Africa Analysis, March 1999.
As if to confirm the importance the Government placed on such allegation, in its repo the select Parliamentary Committee on Privatization wrote that: “The committee would like to express fears of possible political infiltration by Sudan through this (Concorp International’s) Economic Involvement with the Greenland Group”.
Report of the Parliamentary committee on privatization, December 1998. Other unfounded allegations were that the Greenland Group of Companies borrowed sums in the order of U.Shs.50 billion from Uganda Commercial Bank without security. In its statement, published on 9th December 2000 in The Monitor after arbitration in London, Mugerwa & Masembe, Advocates and Byamugisha & Rwaheru Advocates, the Government Lawyers in this matter, admitted that these allegations were found to be false. In this statement, the Government Lawyers confirmed that only Ushs. 13.4 billion was lent to Greenland Group of Companies and that these loans were regular and proper.

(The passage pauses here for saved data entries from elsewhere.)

/-- Register one estimate at a boundary (R212, R214): the active criterion is judged against the baseline so far, then the
baseline takes the estimate in while the criterion was and is false. -/
def Dev.isldRegister (d : Dev) (g : Nat) (e : IslEst) : Dev :=
  let d := d.setIsl g { d.isl g with regMag := e.mags, regAng := e.angs }
  let d := d.put Par.isldZValid g e.valid
  let r := d.get Par.isldZRefIdx g
  if e.bad ∨ !(bit e.valid r) then d
  else
    let x := d.isl g
    let z := e.mags.getD r f0
    let zb := d.getF Par.isldZBase g
    let warm := bit (d.get Par.isldStatus g) 1
    let isl := d.getF Par.isldZIsland g
    let fresh := match x.rearm with
      | some t => decide (t < e.started)
      | none => true
    let act := (warm && flt (fmul (d.getF Par.isldZRatio g) zb) z) || (flt f0 isl && flt isl z)
    let was := x.active
    let x := if fresh then { x with active := act } else x
    if was || x.active then d.setIsl g x
    else
      let ts := frat e.len 6400000000
      let zb' := if x.baseN = 0 then z else fadd zb (fmul (fdiv ts (fadd (d.getF Par.isldZTau g) ts)) (fsub z zb))
      let x := { x with baseN := x.baseN + 1 }
      let d := (d.setIsl g x).putF Par.isldZBase g zb'
      if d.get Par.isldZWarm g ≤ x.baseN then d.put Par.isldStatus g (setBit (d.get Par.isldStatus g) 1 true) else d

/-- Reset of baseline and WARM at a change of enable, site_id or the sources (R221). -/
def Dev.isldReset (d : Dev) (g : Nat) : Dev :=
  let x := d.isl g
  ((d.setIsl g { x with baseN := 0 }).putF Par.isldZBase g f0).put Par.isldStatus g (setBit (d.get Par.isldStatus g) 1 false)

/-- A change of beat_ticks clears the bits of z_valid of points out of bounds (R213). -/
def Dev.isldRebound (d : Dev) (g : Nat) : Dev :=
  let chip := d.get Par.isldChipBeats g * d.beatTicks
  d.put Par.isldZValid g (((List.range 8).map (fun k =>
    b2n (bit (d.get Par.isldZValid g) k && zFreqOk (d.getF (zFreqPar k) g) (d.get Par.isldLagWindow g) chip) * 2 ^ k)).sum)

/-- A TIME_STEP makes the sequences in progress invalid (R213): also one whose last beat is the present one and whose step has run. -/
def Dev.isldTimeStep (d : Dev) : Dev := d.forN 4 (fun d g =>
  let x := d.isl g
  let hit := fun (s : IslSeq) => decide (d.now < s.ended) && !s.bad
  let n := (x.doneSeqs.filter hit).length
  let d := if d.isOn Par.isldEnable g then
      d.setIsl g { x with seqBad := true, doneSeqs := x.doneSeqs.map (fun s => if hit s then { s with bad := true } else s) } else d
  if d.isOn Par.isldEnable g then d.inc 32 Par.isldSeqInvalid g n else d)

There were assertions by Government officers and the media that Greenland Bank was soon to be closed following the sudden closure of International Credit Bank, TransAfrica Bank and Trust Bank, all in the month of September 1998. This scared customers and resulted in Capital flight which weakened the Bank. But the Ernest and Young report of September 1998, which has been filed as evidence in this case, never recommended closure but that Ushs.7.3 billion be injected into Greenland Bank to make up for the non-performing loans and advances.
The Board of Bank of Uganda meeting in November 1998 approved a standby facility of Ushs.10 billion for Greenland Bank to help it contain deposit withdrawals arising from the negative publicity the bank was experiencing as a result of the foregoing allegations; the contagion effect of closing International Credit Bank, Trans Africa Bank and Trust Bank; and specific instruction given to some of Greenland Bank’s depositors by various parties, including donor agencies, to remove their accounts from the bank. But before this money was disbursed, the Government forced an intervention in the bank.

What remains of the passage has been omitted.